CHICKEN ENCHILADAS WITH TOMATILLO SAUCE
I found this recipe in a magazine and tried it and loved it. The tomatillos give the sauce a kind of citrous lime type of flavor. Very unique and different and very addicting.
Provided by Donna
Categories Mexican
Time 1h30m
Yield 6-8 serving(s)
Number Of Ingredients 17
Steps:
- To make the sauce, husk the tomatillos and rinse under warm water to remove stickiness and dirt. Broil on foil baking sheet 1 to 2 inches from heat, turning once. till soft and slightly charred, about 7 - 9 mintues.
- Heat oil in large skillet over med. heat. Add onions and saute about 5 minutes.
- Transfer tomatillos to a blender and add the sauteed onions, cilantro, green chilies, cumin, sugar and salt; puree till smooth.
- Return tomatillo sauce to skillet and cook over med. heat till thickened about 5 minutes, stirring frequently to prevent sticking. Add the broth and cream and continue cooking till the sauce is slightly thickened and not watery, about 5 - 8 minute Add more salt if desired.
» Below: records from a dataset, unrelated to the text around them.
-- ==== Sys2Proof/Laws/PerInstr.lean ====
section
/-!
SUPPORT. Statements about every instruction as syntax, one lemma per constructor. RoundTrip: the decoder reads back, from
the bytes the encoder writes (05 R70-R74, R76, R79), every instruction that has a slot form, with every operand.
-/
namespace Sys2Proof.Laws.RoundTrip
open Sys2Proof Sys2Proof.Machine Sys2Proof.Laws

/-- An instruction of a slot comes back from its own bytes, whatever bytes follow. -/
def Statement (i : Instr) : Prop :=
  (formOf i).isSome = true → ∀ rest : List Byte, decode (encodeBytes i ++ rest) = .ok (i, rest)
- To make enchiladas, brush both sides with oil and lay on cookie sheet in stacks of two. Heat in 375 over just until soft and pliable, about 3 minutes.
- In large bowl, combine the chicken, half of the cheddar. half of the monterey jack, the chopped onion and the salt. Add 1/2 cup of the sauce to the chicken mixture and toss to combine.
- Spread a third of the remaining sauce in the bottom of a 9 x 13 inch baking dish. Place 1/4 cup of the chicken mixture in the center of a tortilla. Roll up the tortilla and place seam down in the dish. Repeat with the other tortillas. Pour the rest of the sauce over the enchiladas. Sprinkle with the remaining jack and cheddar cheese on top of the casserole.
- Bake the casserole until the enchiladas are heated through and the cheese is bubbly and starting to brown, about 20 - 30 minutes.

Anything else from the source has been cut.